## Task statement
If a line of the data below holds the string "PollResult", copy it.

BEGIN Record extracts

-- ==== Sys2Proof/Machine/State.lean ====
section
/-! DEFINITION. The state of the block as plain data, the state of its surroundings that the rules name, and the machine
right after reset. -/

namespace Sys2Proof.Machine

/-- PHASE, the state of the per-request state machine (R25). The code 7 is unrepresentable. -/
inductive Phase
  | idle | wokenUp | frameSent | awaitingAck | awaitingResponse | done | failed
deriving DecidableEq, Repr

/-- STATUS, the outcome of the last completed operation (R30, R106). The codes 13 to 15 are unrepresentable. -/
inductive Status
  | none
  | ok
  | error (e : Err)
deriving DecidableEq, Repr

/-- What ACKMATCH returns (R170). -/
inductive AckClass
  | ack | nak | neither
deriving DecidableEq, Repr

/-- What POLL returns (R193). -/
inductive PollResult
  | isReady | timedOut
deriving DecidableEq, Repr

/-- What an internal operation or a Command Layer operation returned to its caller (R13, R262 to R268). The model's own
field, no register (log entry 8). -/
inductive Ret
  | none
  /-- LCS, DCS, EXPECT. -/
  | byte (b : Byte)
  /-- ACKMATCH. -/
  | ackClass (c : AckClass)
  /-- POLL. -/
  | poll (r : PollResult)
  /-- CORRELATE, InDataExchange: `ok(data)`. -/
  | data (d : List Byte)
  /-- `err(E)`. -/
  | error (e : Err)
  /-- GetFirmwareVersion: the four fields (R263). -/
  | firmware (ic version revision support : Byte)
  /-- SAMConfiguration: `ok(())`. -/
  | unit
  /-- ReadPassiveTarget: the UID. -/
  | uid (u : List Byte)
  /-- ReadPassiveTarget: TargetNotFound, not an error (R267, R290). -/
  | targetNotFound
  /-- GetFirmwareVersion: ChipNotResponding with the engine's error as its cause (R262, R291). -/
  | chipNotResponding (cause : Err)
deriving DecidableEq, Repr

/-- One primitive call with its operand and answer (R60, R81). -/
inductive Event
  /-- `Select(active)`; `returned` is false when it faulted. -/
  | select (active : Bool) (returned : Bool)
  /-- `Exchange(tx)`; no received bytes when it faulted. -/
  | exchange (tx : List Byte) (rx : Option (List Byte))
  /-- `Ready()`; no level when it faulted. -/
  | ready (level : Option Bool)
  /-- `Sleep(ms)`; `returned` is false when it faulted. -/
  | sleep (ms : Nat) (returned : Bool)
deriving DecidableEq, Repr

/-- One answer of the environment: a fault, or what the called primitive needs of the rest (R61 to R65, R81). -/
structure Answer where
  fault : Bool
  level : Bool
  rx : List Byte
deriving DecidableEq, Repr

/-- What the rules name outside the block (R34), and the environment as data (R81). -/
structure Link where
  /-- SEL, true when asserted (R34 (a)). -/
  sel : Bool
  /-- ELAPSED_MS, the virtual clock (R34 (c)). -/
  elapsedMs : Nat
  /-- The answers the environment has fixed, consumed in order (R81). -/
  script : List Answer
  /-- How many primitives have been issued; it indexes the free values. -/
  calls : Nat
  /-- The transport trace, oldest first (R81). -/
  trace : List Event
deriving DecidableEq, Repr

/-- A write of one operand register by the host (R105). -/
inductive HostWrite
  | opcode (b : Byte)
  | args (bs : List Byte)
  | tmode (m : TMode)
  | t1 (t : Word16)
  | t2 (t : Word16)
  | cinTfi (b : Byte)
  | cin (bs : List Byte)
  | din (bs : List Byte)
deriving DecidableEq, Repr

/-- A move of the host: an operand write, a command byte at the operation port (R103, R104), or a call of a Command Layer
operation (R109). -/
inductive HostMove
  | write (w : HostWrite)
  | command (b : Byte)
  | call (op : Instr)
deriving DecidableEq, Repr

/-- Which operand registers the host has written since reset (R37, R322 (4)). -/
structure Written where
  opcode : Bool
  args : Bool
  tmode : Bool
  t1 : Bool
  t2 : Bool
  cinTfi : Bool
  cin : Bool
  din : Bool
deriving DecidableEq, Repr

/-- Everything the spec gives the machine. A byte list stands for a buffer and its length register together (R22; log
entry 14). -/
structure State where
  /-- The configuration registers (R32). -/
  cfg : Config
  -- request registers (R22)
  opcode : Byte
  args : List Byte
  tmode : TMode
  t1 : Word16
  t2 : Word16
  tack : Word16
  tresp : Word16
  txbuf : List Byte
  ackbuf : List Byte
  rxbuf : List Byte
  -- operands of the stand-alone codec operations (R22)
  cinTfi : Byte
  cin : List Byte
  din : List Byte
  -- sequencer and flag (R25 to R27)
  phase : Phase
  pollcnt : Word16
  polllim : Word16
  awake : Bool
  -- result registers (R30)
  status : Status
  rtfi : Byte
  rdata : List Byte
  /-- SEL, the virtual clock, the trace and the environment's answers. -/
  link : Link
  /-- The host's next moves. -/
  hostq : List HostMove
  /-- Which operand registers the host has written. -/
  written : Written
  /-- The Command Layer's constants. -/
  layer : CommandParams
  /-- The value last returned to a caller. -/
  ret : Ret
deriving DecidableEq, Repr

/-- Why the machine stops with a fault: never. Every error of the spec is a typed outcome the machine goes on from (R280,
R292, R294, R296), and every register holds a value at reset, so no rule of the spec stops it. -/
inductive Fault
deriving DecidableEq, Repr

/-- Why the machine has no step. -/
inductive Refusal
  /-- Raised by exec's arm of an instruction that has no meaning yet; safe. No arm raises it now. -/
  | notModelled (mnemonic : String)
  /-- Raised by the operation port for a command byte that selects no operation: "the block does nothing, no register
  changes, and a model should refuse them (no step)" (R104, U4); safe. -/
  | reservedSelector
  /-- Raised by REQUEST, WAKE and the Command Layer operations, which run REQUEST, when PHASE is not Idle: the host has no
  move there and a model refuses the operation (R28, R328, U1); safe. -/
  | busy
  /-- Raised by the host port for a host call of a row that is no Command Layer operation: "the host cannot start them
  alone" (R105); safe. -/
  | notAHostCall
deriving DecidableEq, Repr

/-- The result of an engine computation: a value, or `fail E`, with the state reached (R12). -/
inductive Run (α : Type)
  | ok (value : α) (s : State)
  | err (e : Err) (s : State)

/-- The operand marks of a host that has written nothing. -/
def Written.none : Written := ⟨false, false, false, false, false, false, false, false⟩

/-- The link after reset: no primitive has been issued (R36). SEL is deasserted by the host's duty R322 (2), log entry 4. -/
def Link.reset : Link where
  sel := false
  elapsedMs := 0
  script := []
  calls := 0
  trace := []

/-- The machine right after reset, which is the construction of a block instance with a legal configuration (R36, R320).
The spec gives PHASE, AWAKE, STATUS, RLEN, POLLCNT and POLLLIM; the registers R36 calls unspecified hold zero or nothing
(DESIGN CHOICE, unsafe, log entry 5). -/
def State.construct (c : Config) : State where
  cfg := c
  opcode := 0
  args := []
  tmode := .single
  t1 := 0
  t2 := 0
  tack := 0
  tresp := 0
  txbuf := []
  ackbuf := [0, 0, 0, 0, 0, 0]
  rxbuf := []
  cinTfi := 0
  cin := []
  din := []
  phase := .idle
  pollcnt := 0
  polllim := 0
  awake := false
  status := .none
  rtfi := 0
  rdata := []
  link := Link.reset
  hostq := []
  written := Written.none
  layer := CommandParams.common
  ret := .none

/-- Reset with the suggested configuration of R8 (DESIGN CHOICE, log entry 7). -/
def State.reset : State := State.construct Config.suggested

end Sys2Proof.Machine
end

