-- ==== Sys2Proof/Machine/Polling.lean ====
section
/-! DEFINITION. Ready-signal polling and wake-up (42_ready_poll.md): LIMIT, SPLIT, POLL, WAKE_STEP and the host operation
WAKE. -/

namespace Sys2Proof.Machine

/-- SPLIT on TMODE, T1, T2, stored in TACK and TRESP (R191). -/
def storeBudgets (s : State) : State :=
  { s with tack := (splitBudgets s.tmode s.t1 s.t2).1, tresp := (splitBudgets s.tmode s.t1 s.t2).2 }

/-- What ends a failed attempt (R193, R222): Sleep(I), then POLLCNT + 1. -/
def failedAttempt (s : State) : Run Unit :=
  (sleepInterval s).bind fun _ s => .ok () s.countAttempt

/-- POLL's loop with n attempts left before the bound (R193): the bound is checked before each sample. -/
def pollLoop : Nat → State → Run PollResult
  | 0, s => .ok .timedOut s
  | n + 1, s =>
    (ready s).bind fun r s =>
      if r then .ok .isReady s else (failedAttempt s).bind fun _ s => pollLoop n s

/-- POLL (R193): POLLLIM - POLLCNT attempts are left. -/
def poll (s : State) : Run PollResult := pollLoop (s.polllim.toNat - s.pollcnt.toNat) s

/-- WAKE_STEP (R196). -/
def wakeStep (s : State) : Run Unit :=
  (bracket s.cfg.wakeSeq discard s).bind fun _ s => .ok () (s.setAwake true)

/-- LIMIT (R190), its result written to POLLLIM. -/
def execLimit (budget : Word16) (s : State) : Host.Outcome State Fault Refusal :=
  .next { s with polllim := limit s.cfg budget }

/-- SPLIT (R191). -/
def execSplit (s : State) : Host.Outcome State Fault Refusal := .next (storeBudgets s)

/-- POLL (R193): its value is returned, a fault is the engine's `fail BusFault` (R227, R292). -/
def execPoll (s : State) : Host.Outcome State Fault Refusal :=
  .next (settle ((poll s).bind fun r s => .ok r (s.setRet (.poll r))))

/-- WAKE_STEP (R196): a fault is the engine's `fail BusFault`. -/
def execWakeStep (s : State) : Host.Outcome State Fault Refusal := .next (settle (wakeStep s))

/-- WAKE as a host operation (R198): accepted in Idle only, PHASE stays Idle throughout. -/
def execWake (s : State) : Host.Outcome State Fault Refusal :=
  if s.busy then .refused .busy
  else
    match wakeStep s with
    | .ok _ s => .next (s.setResult [])
    | .err e s => .next ((failPure e s).setAwake false)

end Sys2Proof.Machine
end

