/-- R22, R105: a host write changes its operand register and the mark of that register, nothing else. -/
def Obligations.HostWritesOneRegister : Prop :=
  ∀ (s : State) (q : List HostMove) (b : Byte) (bs : List Byte) (m : TMode) (v : Word16), s.phase = .idle →
    (s.hostq = .write (.opcode b) :: q →
      step s = .next { s with hostq := q, opcode := b, written := { s.written with opcode := true } }) ∧
    (s.hostq = .write (.args bs) :: q →
      step s = .next { s with hostq := q, args := bs, written := { s.written with args := true } }) ∧
    (s.hostq = .write (.tmode m) :: q →
      step s = .next { s with hostq := q, tmode := m, written := { s.written with tmode := true } }) ∧
    (s.hostq = .write (.t1 v) :: q →
      step s = .next { s with hostq := q, t1 := v, written := { s.written with t1 := true } }) ∧
    (s.hostq = .write (.t2 v) :: q →
      step s = .next { s with hostq := q, t2 := v, written := { s.written with t2 := true } }) ∧
    (s.hostq = .write (.cinTfi b) :: q →
      step s = .next { s with hostq := q, cinTfi := b, written := { s.written with cinTfi := true } }) ∧
    (s.hostq = .write (.cin bs) :: q →
      step s = .next { s with hostq := q, cin := bs, written := { s.written with cin := true } }) ∧
    (s.hostq = .write (.din bs) :: q →
      step s = .next { s with hostq := q, din := bs, written := { s.written with din := true } })

/-- R28, R328, U1, U12: while PHASE is not Idle the host has no move: a step leaves its queue and every register it writes
alone, and an operation that uses the engine is refused. -/
def Obligations.BusyGivesHostNoMove : Prop :=
  ∀ s : State, s.phase ≠ .idle →
    (∃ t : State, step s = .next t ∧ t.hostq = s.hostq ∧ t.written = s.written ∧ t.opcode = s.opcode ∧
      t.args = s.args ∧ t.tmode = s.tmode ∧ t.t1 = s.t1 ∧ t.t2 = s.t2 ∧ t.cinTfi = s.cinTfi ∧ t.cin = s.cin ∧
      t.din = s.din) ∧
    ∀ i : Instr, i = .request ∨ i = .wake ∨ isPseudo i = true → exec i s = .refused .busy

/-- R30: the host reads the result registers exactly while PHASE is Idle, and reads what they hold. R37: RDATA is readable
only once an operation has completed; that its read before gives nothing, and no fault, is the model's choice (log
entry 5). -/
def Obligations.HostReadsResultsInIdle : Prop :=
  ∀ s : State,
    (s.readResults.isSome = true ↔ s.phase = .idle) ∧
    ∀ r, s.readResults = some r →
      r.status = s.status.code ∧ r.rtfi = s.rtfi ∧ r.rlen = s.rlen ∧
        (s.status ≠ .none → r.rdata = some s.rdata) ∧ (s.status = .none → r.rdata = none)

END Record extracts

## Exercise result
inductive PollResult
  | poll (r : PollResult)
def pollLoop : Nat → State → Run PollResult
def poll (s : State) : Run PollResult := pollLoop (s.polllim.toNat - s.pollcnt.toNat) s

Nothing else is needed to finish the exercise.